Relations with Russia are likewise complex. In addition to the S-400 missile systems, Ankara and Moscow collaborate on infrastructure projects such as the TurkStream natural gas pipeline and Turkey’s first nuclear power plant.

Additionally, Turkey depends heavily on Russian energy imports. However, the two countries have backed opposing sides in recent conflicts, including the civil wars in Libya and Syria and the 2020 conflict between Armenia and Azerbaijan. In 2022, Turkey initially tried to remain impartial in the Russian-Ukraine war despite an agreement to supply Ukraine with drones, but it later supported a UN vote condemning Russia’s invasion, banned all combat ships from the Turkish Straits, and blocked Syria-bound aircraft from its airspace. Still, Ankara has opposed Western sanctions on Russia due to its energy needs.
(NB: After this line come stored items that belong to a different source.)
-- ==== Sys2Proof/Laws/MovesVoice.lean ====
section
/-! SUPPORT. The operations of VoiceOps FetchOps as moves. -/

namespace Sys2Proof.Machine

theorem VoiceUse.leaveBlock_key (u : VoiceUse) : u.leaveBlock.key = u.key := by
  unfold VoiceUse.leaveBlock
  split <;> rfl

theorem VoiceUse.leaveBlocks_key (n : Nat) (u : VoiceUse) : (VoiceUse.leaveBlocks n u).key = u.key := by
  induction n generalizing u with
  | zero => rfl
  | succ n ih =>
    unfold VoiceUse.leaveBlocks
    split
    · exact (ih _).trans u.leaveBlock_key
    · rfl

theorem VoiceUse.rampOut_key (u : VoiceUse) (clock n : Nat) : (u.rampOut clock n).key = u.key := by
  unfold VoiceUse.rampOut
  split
  · rfl
  · split <;> rfl

theorem VoiceUse.rampOutEnding_key (u : VoiceUse) (clock n left : Nat) : (u.rampOutEnding clock n left).key = u.key := by
  unfold VoiceUse.rampOutEnding
  dsimp only
  split
  · rfl
  · split <;> rfl

theorem State.settleStream_moves {w : Bool} {a s : State} (h : State.Moves w a s) (i : Nat) :
    State.Moves w a (s.settleStream i) := by
  unfold State.settleStream
  dsimp only
  split
  · exact h
  · rename_i u e
    have hk := u.leaveBlocks_key u.firstBlocks
    split
    · exact h
    · split
      · split
        · exact h.setVoice e hk
        · exact ((h.setVoice e (u' := { VoiceUse.leaveBlocks u.firstBlocks u with streamDone := some .fail }) hk).latch _).store'
            ((Store.Kept.refl _).quarantine _ _)
      · exact h.setVoice e hk

theorem Outlet.entry_is {x : Outlet} {tag : Nat} {e : Entry} (h : x.entry tag = some e) : e.tag = tag := by
  have := List.find?_some h
  simpa using this

theorem State.recordLeave_moves {w : Bool} {a s : State} (h : State.Moves w a s) (o : OutletId) (r : Record) {tag : Nat}
    (h1 : r.source = .entry) (h2 : r.entryTag = some tag) (key : Option AirKey) :
    State.Moves w a ((s.record o r key).modOut o fun x => x.dropEntry tag) := by
  unfold State.record
  dsimp only
  split
  · exact h.leave _ _ _ _ ⟨h1, h2, rfl⟩
  · split
    · exact h.leave _ _ _ _ ⟨h1, h2, rfl⟩
    · split
      · exact (State.tallyDrop_moves h _ _).leave _ _ _ _ ⟨h1, h2, rfl⟩
      · exact (State.tallyDrop_moves h _ _).leave _ _ _ _ ⟨h1, h2, rfl⟩

theorem State.leaveEntry_moves {w : Bool} {a s : State} (h : State.Moves w a s) (o : OutletId) (tag : Nat) (out : Outcome)
    (rep : VoiceReport) (played : Nat) (under : Option Nat) : State.Moves w a (s.leaveEntry o tag out rep played under) := by
  unfold State.leaveEntry
  dsimp only
  split
  · exact h
  · rename_i e he
    exact State.recordLeave_moves h _ _ rfl (congrArg some (Outlet.entry_is he)) _

theorem State.leaveSilent_moves {w : Bool} {a s : State} (h : State.Moves w a s) (o : OutletId) (tag : Nat) (out : Outcome) :
    State.Moves w a (s.leaveSilent o tag out) := by
  unfold State.leaveSilent
  try dsimp only
  repeat' first
    | assumption
    | rfl
    | (intro _)
    | with_reducible apply State.leaveEntry_moves

theorem State.skipEntry_moves {w : Bool} {a s : State} (h : State.Moves w a s) (o : OutletId) (tag : Nat) :
    State.Moves w a (s.skipEntry o tag) := by
  unfold State.skipEntry
  try dsimp only
  repeat' first
    | assumption
    | rfl
    | (intro _)
    | with_reducible apply State.leaveSilent_moves
    | with_reducible apply State.start_moves
    | with_reducible apply State.Moves.modOut
    | with_reducible apply State.Moves.modEntry
    | split
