theorem State.rejoinSilent_moves {w : Bool} {a s : State} (h : State.Moves w a s) (o : OutletId) :
    State.Moves w a (s.rejoinSilent o) := by
  unfold State.rejoinSilent
  try dsimp only
  repeat' first
    | assumption
    | rfl
    | (intro _)
    | with_reducible apply State.endBreakEntry_moves
    | split

theorem State.followBoundary_moves {w : Bool} {a s : State} (h : State.Moves w a s) (o : OutletId) :
    State.Moves w a (s.followBoundary o) := by
  unfold State.followBoundary
  try dsimp only
  repeat' first
    | assumption
    | rfl
    | (intro _)
    | with_reducible apply State.handBackBoundary_moves
    | split

theorem State.rejoin_moves {w : Bool} {a s : State} (h : State.Moves w a s) (o : OutletId) (place : Option Place) :
    State.Moves w a (s.rejoin o place) := by
  unfold State.rejoin
  try dsimp only
  repeat' first
    | assumption
    | rfl
    | (intro _)
    | with_reducible apply State.rejoinSilent_moves
    | with_reducible apply State.rejoinFit_moves
    | with_reducible apply State.relayAfterBreak_moves
    | with_reducible apply State.followBoundary_moves
    | split

theorem State.startFollow_moves {w : Bool} {a s : State} (h : State.Moves w a s) (o : OutletId) (p : Place) (b : FittedBreak) (start : Time) :
    State.Moves w a (s.startFollow o p b start) := by
  unfold State.startFollow
  try dsimp only
  repeat' first
    | assumption
    | rfl
    | (intro _)
    | with_reducible apply State.Moves.modFit
    | with_reducible apply State.endEarly_moves
    | with_reducible apply State.finishEnding_moves
    | with_reducible apply State.startFit_moves
    | with_reducible apply State.start_moves
    | with_reducible apply State.relayTo_moves
    | with_reducible apply State.shadowFit_moves
    | split

theorem State.breakStart_moves {w : Bool} {a s : State} (h : State.Moves w a s) (o : OutletId) (p : Place) :
    State.Moves w a (s.breakStart o p) := by
  unfold State.breakStart
  try dsimp only
  repeat' first
    | assumption
    | rfl
    | (intro _)
    | with_reducible apply State.start_moves
    | with_reducible apply State.startFollow_moves
    | split

theorem State.cutAtRejoin_moves {w : Bool} {a s : State} (h : State.Moves w a s) (o : OutletId) (p : Place) :
    State.Moves w a (s.cutAtRejoin o p) := by
  unfold State.cutAtRejoin
  try dsimp only
  repeat' first
    | assumption
    | rfl
    | (intro _)
    | with_reducible apply State.Moves.modVoice
    | exact VoiceUse.rampOutEnding_key _ _ _ _
    | with_reducible apply State.Moves.foldl
    | split

theorem State.bedRampStart_moves {w : Bool} {a s : State} (h : State.Moves w a s) (o : OutletId) (p : Place) :
    State.Moves w a (s.bedRampStart o p) := by
  unfold State.bedRampStart
  try dsimp only
  repeat' first
    | assumption
    | rfl
    | (intro _)
    | with_reducible apply State.Moves.modVoice
    | exact VoiceUse.rampOutEnding_key _ _ _ _
    | with_reducible apply State.Moves.foldl
    | split

theorem State.endVoice_moves {w : Bool} {a s : State} (h : State.Moves w a s) (i : Nat) :
    State.Moves w a (s.endVoice i) := by
  unfold State.endVoice
  try dsimp only
  repeat' first
    | assumption
    | rfl
    | (intro _)
    | with_reducible apply State.settlePass_moves
    | with_reducible apply State.endItemEntry_moves
    | with_reducible apply State.freeVoices_moves
    | with_reducible apply State.endLine_moves
    | with_reducible apply State.recordPeriod_moves
    | with_reducible apply State.endSlot_moves
    | with_reducible apply State.finishEnding_moves
    | split

theorem State.demandRelease_moves {w : Bool} {a s : State} (h : State.Moves w a s) (o : OutletId) :
    State.Moves w a (s.demandRelease o).2 := by
  unfold State.demandRelease
  split
  · rename_i e
    split
    · exact State.enterYielding_moves h _ _ _ (by rw [e]; rfl)
    · exact h
  · exact State.judgeRelease_moves h _
  · exact h

theorem State.runFull_moves {w : Bool} {a s : State} (h : State.Moves w a s) (o : OutletId) (b : Time) :
    State.Moves w a (s.runFull o b) := by
  refine State.demandRelease_moves (State.Moves.latch (State.Moves.modOut h _ _ ?_ ?_) _) _
  · exact fun _ => rfl
  · exact fun _ => rfl

theorem State.feedRun_moves {w : Bool} {a s : State} (h : State.Moves w a s) (o : OutletId) (b : Time) (r : EchoResult) :
    State.Moves w a (s.feedRun o b r) := by
  unfold State.feedRun
  try dsimp only
  repeat' first
    | assumption
    | rfl
    | (intro _)
    | with_reducible apply State.runFull_moves
    | with_reducible apply State.Moves.modOut
    | split

theorem State.leaveHistory_moves {w : Bool} {a s : State} (h : State.Moves w a s) (o : OutletId) (again : Bool) (e : HistEntry) :
    State.Moves w a (s.leaveHistory o again e) := by
  unfold State.leaveHistory
  try dsimp only
  repeat' first
    | assumption
    | rfl
    | (intro _)
    | with_reducible apply State.finalResult_moves
    | with_reducible apply State.Moves.modOut
    | with_reducible apply State.feedRun_moves
    | split
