-- ==== Sys2Proof/Laws/PerInstr.lean ====
section
/-! SUPPORT. The family EncodedForm: which commands a frame carries, and that the frame of a well-formed one is 12 bytes of header and the
body of its layout (R178 to R182). One lemma for each constructor. -/

namespace Sys2Proof.Laws

set_option Elab.async false

open Sys2Proof Sys2Proof.Machine

/-! ### Lengths of the layouts -/

theorem leBytes_length (n k : Nat) : (leBytes n k).length = k := by
  induction k generalizing n with
  | zero => rfl
  | succ k ih => simp [leBytes, ih]

theorem leIntBytes_length (t : Int) (k : Nat) : (leIntBytes t k).length = k := leBytes_length _ _

theorem timeBytes_length (t : Time) : (timeBytes t).length = 6 := leBytes_length _ _

theorem flatMap_length {α : Type} (w : α → List Byte) (n : Nat) (l : List α) (h : ∀ x, (w x).length = n) :
    (l.flatMap w).length = n * l.length := by
  induction l with
  | nil => rfl
  | cons x t ih => simp only [List.flatMap_cons, List.length_append, h, ih, List.length_cons, Nat.mul_add]; omega

theorem frameBytes_length (x : SampleFrame) : (frameBytes x).length = 6 := by simp [frameBytes, leIntBytes_length]

theorem blockBytes_length (x : OutletBlock) : (blockBytes x).length = 43 := by
  simp [blockBytes, leIntBytes_length, leBytes_length, timeBytes_length, markByte]

theorem addrBytes_length (x : Addressing) : (addrBytes x).length = 9 := by cases x <;> simp [addrBytes, leBytes_length]

theorem withHeader_length (mark kind sender : Nat) (t : Time) (body : List Byte) :
    (withHeader mark kind sender t body).length = 12 + body.length := by
  simp [withHeader, leBytes_length, timeBytes_length]; omega

theorem requestBytes_length (r : RequestHead) (kind : Nat) (fields : List Byte) :
    (requestBytes r kind fields).length = 12 + (12 + fields.length) := by
  simp [requestBytes, withHeader_length, leBytes_length, addrBytes_length]; omega

/-! ### The family -/

/-- The body length of a command's frame by its layout (R179 to R182); none for a command no frame carries. -/
def bodyLength : Instr → Option Nat
  | .audioFrame _ _ _ _ => some 314
  | .beaconReceived _ _ b => some (14 + 43 * b.blocks.length)
  | .cueFrame _ _ _ => some 16
  | .claimFrame _ _ _ => some 2
  | .releaseFrame _ _ _ => some 2
  | c => (requestHead c).map fun _ => 12 + fieldBytes c

/-- A command has bytes just when a frame carries it, and those of a well-formed one are its header's 12 and its body's. -/
def EncodedForm.Statement (i : Instr) : Prop :=
  (bodyLength i = none ↔ commandBytes i = none) ∧
    ∀ n bytes, bodyLength i = some n → commandBytes i = some bytes → i.wf = true → bytes.length = 12 + n

theorem EncodedForm.powerOn (dt : Nat) (link : Nat) (config : List Byte) :
    EncodedForm.Statement (.powerOn dt link config) :=
  ⟨by simp [bodyLength, commandBytes, requestHead], fun n bytes hn _ _ => by cases hn⟩

theorem EncodedForm.listenTimeEnd (dt : Nat) :
    EncodedForm.Statement (.listenTimeEnd dt) :=
  ⟨by simp [bodyLength, commandBytes, requestHead], fun n bytes hn _ _ => by cases hn⟩

theorem EncodedForm.beaconSend (dt : Nat) :
    EncodedForm.Statement (.beaconSend dt) :=
  ⟨by simp [bodyLength, commandBytes, requestHead], fun n bytes hn _ _ => by cases hn⟩

theorem EncodedForm.beaconReceived (dt : Nat) (head : FrameHead) (body : BeaconBody) :
    EncodedForm.Statement (.beaconReceived dt head body) :=
  ⟨by simp [bodyLength, commandBytes], fun n bytes hn hb _ => by
    cases hn; cases hb
    simp only [withHeader_length, beaconBytes, markByte, List.length_append, leBytes_length, timeBytes_length, leIntBytes_length,
      flatMap_length _ 43 _ blockBytes_length]⟩

theorem EncodedForm.peerStale (dt : Nat) (node : Nat) :
    EncodedForm.Statement (.peerStale dt node) :=
  ⟨by simp [bodyLength, commandBytes, requestHead], fun n bytes hn _ _ => by cases hn⟩

theorem EncodedForm.peerRemoved (dt : Nat) (node : Nat) :
    EncodedForm.Statement (.peerRemoved dt node) :=
  ⟨by simp [bodyLength, commandBytes, requestHead], fun n bytes hn _ _ => by cases hn⟩

theorem EncodedForm.audioFrame (dt : Nat) (head : FrameHead) (body : AudioBody) (phase : Nat) :
    EncodedForm.Statement (.audioFrame dt head body phase) :=
  ⟨by simp [bodyLength, commandBytes], fun n bytes hn hb hw => by
    have hs : body.samples.length = 48 := by
      simp only [Instr.wf, audioWf, Bool.and_eq_true, beq_iff_eq] at hw
      exact hw.1.2.1.2
    cases hn; cases hb
    simp [withHeader_length, audioBytes, leBytes_length, leIntBytes_length, timeBytes_length, samplesBytes,
      flatMap_length _ 6 _ frameBytes_length, hs]⟩

theorem EncodedForm.cueFrame (dt : Nat) (head : FrameHead) (body : CueBody) :
    EncodedForm.Statement (.cueFrame dt head body) :=
  ⟨by simp [bodyLength, commandBytes], fun n bytes hn hb _ => by
    cases hn; cases hb
    simp [withHeader_length, cueBytes, timeBytes_length, leBytes_length]⟩

theorem EncodedForm.claimFrame (dt : Nat) (head : FrameHead) (body : ClaimBody) :
    EncodedForm.Statement (.claimFrame dt head body) :=
  ⟨by simp [bodyLength, commandBytes], fun n bytes hn hb _ => by
    cases hn; cases hb
    simp [withHeader_length, claimBytes, leBytes_length]⟩

theorem EncodedForm.releaseFrame (dt : Nat) (head : FrameHead) (body : ReleaseBody) :
    EncodedForm.Statement (.releaseFrame dt head body) :=
  ⟨by simp [bodyLength, commandBytes], fun n bytes hn hb _ => by
    cases hn; cases hb
    simp [withHeader_length, releaseBytes, leBytes_length]⟩

theorem EncodedForm.ownerSilenceExpiry (dt : Nat) (o : OutletId) :
    EncodedForm.Statement (.ownerSilenceExpiry dt o) :=
  ⟨by simp [bodyLength, commandBytes, requestHead], fun n bytes hn _ _ => by cases hn⟩

theorem EncodedForm.claimWindowExpiry (dt : Nat) (o : OutletId) :
    EncodedForm.Statement (.claimWindowExpiry dt o) :=
  ⟨by simp [bodyLength, commandBytes, requestHead], fun n bytes hn _ _ => by cases hn⟩

theorem EncodedForm.yieldTimeout (dt : Nat) (o : OutletId) :
    EncodedForm.Statement (.yieldTimeout dt o) :=
  ⟨by simp [bodyLength, commandBytes, requestHead], fun n bytes hn _ _ => by cases hn⟩

theorem EncodedForm.cartOpen (dt : Nat) (req : RequestHead) (f : CartFields) :
    EncodedForm.Statement (.cartOpen dt req f) :=
  ⟨by simp [bodyLength, commandBytes, requestHead], fun n bytes hn hb _ => by
    cases hn; cases hb
    simp [requestBytes_length, fieldBytes, cartOpenBytes, leBytes_length, leIntBytes_length]⟩

theorem EncodedForm.cartData (dt : Nat) (req : RequestHead) (cart : Nat) (offset : Nat) (payload : List Byte) :
    EncodedForm.Statement (.cartData dt req cart offset payload) :=
  ⟨by simp [bodyLength, commandBytes, requestHead], fun n bytes hn hb _ => by
    cases hn; cases hb
    simp [requestBytes_length, fieldBytes, leBytes_length]; omega⟩

theorem EncodedForm.cartClose (dt : Nat) (req : RequestHead) (cart : Nat) :
    EncodedForm.Statement (.cartClose dt req cart) :=
  ⟨by simp [bodyLength, commandBytes, requestHead], fun n bytes hn hb _ => by
    cases hn; cases hb
    simp [requestBytes_length, fieldBytes, leBytes_length]⟩

theorem EncodedForm.cartDrop (dt : Nat) (req : RequestHead) (cart : Nat) :
    EncodedForm.Statement (.cartDrop dt req cart) :=
  ⟨by simp [bodyLength, commandBytes, requestHead], fun n bytes hn hb _ => by
    cases hn; cases hb
    simp [requestBytes_length, fieldBytes, leBytes_length]⟩

theorem EncodedForm.entryAdd (dt : Nat) (req : RequestHead) (f : EntryFields) :
    EncodedForm.Statement (.entryAdd dt req f) :=
  ⟨by simp [bodyLength, commandBytes, requestHead], fun n bytes hn hb _ => by
    cases hn; cases hb
    simp [requestBytes_length, fieldBytes, entryAddBytes, leBytes_length, leIntBytes_length, timeBytes_length]⟩

theorem EncodedForm.entryRemove (dt : Nat) (req : RequestHead) (tag : Nat) :
    EncodedForm.Statement (.entryRemove dt req tag) :=
  ⟨by simp [bodyLength, commandBytes, requestHead], fun n bytes hn hb _ => by
    cases hn; cases hb
    simp [requestBytes_length, fieldBytes, leBytes_length]⟩

theorem EncodedForm.spotsSet (dt : Nat) (req : RequestHead) (f : SpotFields) :
    EncodedForm.Statement (.spotsSet dt req f) :=
  ⟨by simp [bodyLength, commandBytes, requestHead], fun n bytes hn hb _ => by
    cases hn; cases hb
    simp only [requestBytes_length, fieldBytes, List.length_append, spotsSetBytes, leBytes_length, flatMap_length (fun p : Nat × Nat => leBytes p.1 4 ++ leBytes p.2 1) 5 _ fun x => by simp [leBytes_length]]⟩

theorem EncodedForm.spotsClear (dt : Nat) (req : RequestHead) (tag : Nat) :
    EncodedForm.Statement (.spotsClear dt req tag) :=
  ⟨by simp [bodyLength, commandBytes, requestHead], fun n bytes hn hb _ => by
    cases hn; cases hb
    simp [requestBytes_length, fieldBytes, leBytes_length]⟩

theorem EncodedForm.fillsSet (dt : Nat) (req : RequestHead) (bed : Option Nat) (fills : List Nat) :
    EncodedForm.Statement (.fillsSet dt req bed fills) :=
  ⟨by simp [bodyLength, commandBytes, requestHead], fun n bytes hn hb _ => by
    cases hn; cases hb
    simp only [requestBytes_length, fieldBytes, List.length_append, fillsSetBytes, markByte, leBytes_length, flatMap_length (fun c => leBytes c 4) 4 _ fun x => leBytes_length _ _]⟩

theorem EncodedForm.handBack (dt : Nat) (req : RequestHead) :
    EncodedForm.Statement (.handBack dt req) :=
  ⟨by simp [bodyLength, commandBytes, requestHead], fun n bytes hn hb _ => by
    cases hn; cases hb
    simp [requestBytes_length, fieldBytes]⟩

theorem EncodedForm.resume (dt : Nat) (req : RequestHead) :
    EncodedForm.Statement (.resume dt req) :=
  ⟨by simp [bodyLength, commandBytes, requestHead], fun n bytes hn hb _ => by
    cases hn; cases hb
    simp [requestBytes_length, fieldBytes]⟩

theorem EncodedForm.logRead (dt : Nat) (req : RequestHead) (start : Nat) (count : Nat) :
    EncodedForm.Statement (.logRead dt req start count) :=
  ⟨by simp [bodyLength, commandBytes, requestHead], fun n bytes hn hb _ => by
    cases hn; cases hb
    simp [requestBytes_length, fieldBytes, leBytes_length]⟩

theorem EncodedForm.captureRead (dt : Nat) (req : RequestHead) (cls : Nat) :
    EncodedForm.Statement (.captureRead dt req cls) :=
  ⟨by simp [bodyLength, commandBytes, requestHead], fun n bytes hn hb _ => by
    cases hn; cases hb
    simp [requestBytes_length, fieldBytes, leBytes_length]⟩

theorem EncodedForm.captureClear (dt : Nat) (req : RequestHead) (cls : Nat) :
    EncodedForm.Statement (.captureClear dt req cls) :=
  ⟨by simp [bodyLength, commandBytes, requestHead], fun n bytes hn hb _ => by
    cases hn; cases hb
    simp [requestBytes_length, fieldBytes, leBytes_length]⟩

theorem EncodedForm.restart (dt : Nat) (req : RequestHead) (config : List Byte) :
    EncodedForm.Statement (.restart dt req config) :=
  ⟨by simp [bodyLength, commandBytes, requestHead], fun n bytes hn hb _ => by
    cases hn; cases hb
    simp [requestBytes_length, fieldBytes]⟩

theorem EncodedForm.fireLineInput (dt : Nat) (line : Fin 8) (active : Bool) :
    EncodedForm.Statement (.fireLineInput dt line active) :=
  ⟨by simp [bodyLength, commandBytes, requestHead], fun n bytes hn _ _ => by cases hn⟩

theorem EncodedForm.fireLineStable (dt : Nat) (line : Fin 8) :
    EncodedForm.Statement (.fireLineStable dt line) :=
  ⟨by simp [bodyLength, commandBytes, requestHead], fun n bytes hn _ _ => by cases hn⟩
Some experts say Turkey isn’t shunning the West by cultivating these relationships. Turkey’s new foreign policy is best understood not as a drift toward Russia and China but as expressive of a desire to keep a foot in each camp and to manage great-power rivalry, Erdogan sees Turkey’s ties to its Western allies as central to its aspirations to become a world power.

With elections planned for 2023 and Turkey’s economy struggling, many observers expect that the AKP will further emphasize nationalist ideology to galvanize its base. Erdogan is also seeking to elevate Turkey’s international status by establishing it as the representative of the broader Muslim world and by pressing his “bigger than five” agenda which would see international leadership expand beyond the UN Security Council’s five permanent members.  As part of this vision Turkey has pushed its favored approach to Islamic law, especially in Africa in competition with Saudi Arabia.